Given $p_A$, $p_B$ and $n$, what strength of association (number of balls ~ groups) should one expect to find? Given $N$, what is the 95% confidence interval?
If we can't get a solution analytically, I would welcome a piece of code that can do some numerical estimations (I started below with a tiny and very slow R code). Numerical estimations have the advantage that they will provide the whole distribution while it will probably be very complicated to provide to calculate the whole distribution analytically.

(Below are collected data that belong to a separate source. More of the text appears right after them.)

/-- A tick is admitted exactly while the machine is not discarded and `fault` is not set, and then it always gives a
next state, whatever the state: no step refuses, and the faults are the record of an earlier error and an earlier
discard (R29, R119, R121, R135; decision D16; log entries 1 and 18). -/
def Obligations.TickIsAdmittedUntilAnError : Prop :=
  ∀ s : State,
    (s.discarded = false → s.fault = none → ∃ t, step s = .next t) ∧
    (∀ e, s.discarded = false → s.fault = some e → step s = .fault (.afterError e)) ∧
    (s.discarded = true → step s = .fault .afterDiscard)

/-- What an error of an instruction may change: the record names pc and the word, the contents of memory change only for
LD B and LD [I],Vx, the registers only for LD Vx,[I], and pc and everything else never. Which bytes and which registers
these three leave is said by FailedBlockWriteKeepsEarlierBytes and FailedBlockLoadKeepsEarlierRegisters (R118, R119;
decisions D16, D27). -/
def Obligations.ErrorsLeaveOnlyPartialBlocks : Prop :=
  ∀ (i : Instr) (s t : State) (e : ErrorRecord), s.fault = none → exec i s = .next t → t.fault = some e →
    e.pc = s.pc ∧ e.word = some (encode i) ∧ t.pc = s.pc ∧ t.i = s.i ∧ t.stack = s.stack ∧ t.timers = s.timers ∧
    t.keys = s.keys ∧ t.video = s.video ∧ t.mem.banks = s.mem.banks ∧ t.config = s.config ∧ t.draws = s.draws ∧
    t.discarded = s.discarded ∧
    ((∀ x, i ≠ .loadRegs x) → t.v = s.v) ∧ ((∀ x, i ≠ .bcd x ∧ i ≠ .storeRegs x) → t.mem = s.mem)

/-! ### Control transfer -/

/-- NOP: pc +16 2 and nothing else (R65). -/
def Obligations.NopOnlyAdvances : Prop :=
  ∀ s : State, decode 0x0000#16 = .ok .nop ∧ Completes .nop s {.pc} fun t => t.pc = s.pc + 2

/-- SYS nnn: every 0NNN word but the three whole words decodes to it, and it always raises UnsupportedOperation with
the word, changing nothing (R58, R66; decision D3; opcode number: decision D1). -/
def Obligations.NativeCallRaisesUnsupported : Prop :=
  ∀ w : InstrWord, fieldOp w = 0x0#4 → w ≠ 0x0000#16 → w ≠ 0x00E0#16 → w ≠ 0x00EE#16 →
    decode w = .ok (.nativeCall (fieldNNN w)) ∧
    ∀ s : State, Raises (.nativeCall (fieldNNN w)) s (.nativeCall w) ∅ fun _ => True

/-- JP nnn: pc ← NNN, nothing else (R67). -/
def Obligations.JumpSetsPc : Prop :=
  ∀ (nnn : Imm12) (s : State), decode (0x1#4 ++ nnn) = .ok (.jump nnn) ∧
    Completes (.jump nnn) s {.pc} fun t => t.pc.toNat = nnn.toNat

Numerical estimations with R
Here is a quick R code to plot the distribution of the coefficient of correlation for chosen values of $n$, $p_A$, $p_B$ and $N$
# Settings
N = 200
pA = 10^(-6)
pB = 10^(-5)
n = 10^5
nbreplicates = 1000
# Simulations
groups = rep(c("A", "B"), N/2)
r.squares = c()
for (replicate in 1:nbreplicates){
buckets = c()
for (i in 1:N){
if (i%%2 != 0){
buckets = append(buckets, rbinom(1,n, pA))
} else{
buckets = append(buckets, rbinom(1,n, pB))
}
}
r.squares = append(r.squares, summary(lm(buckets ~ groups))$r.squared)
}
hist(r.squares)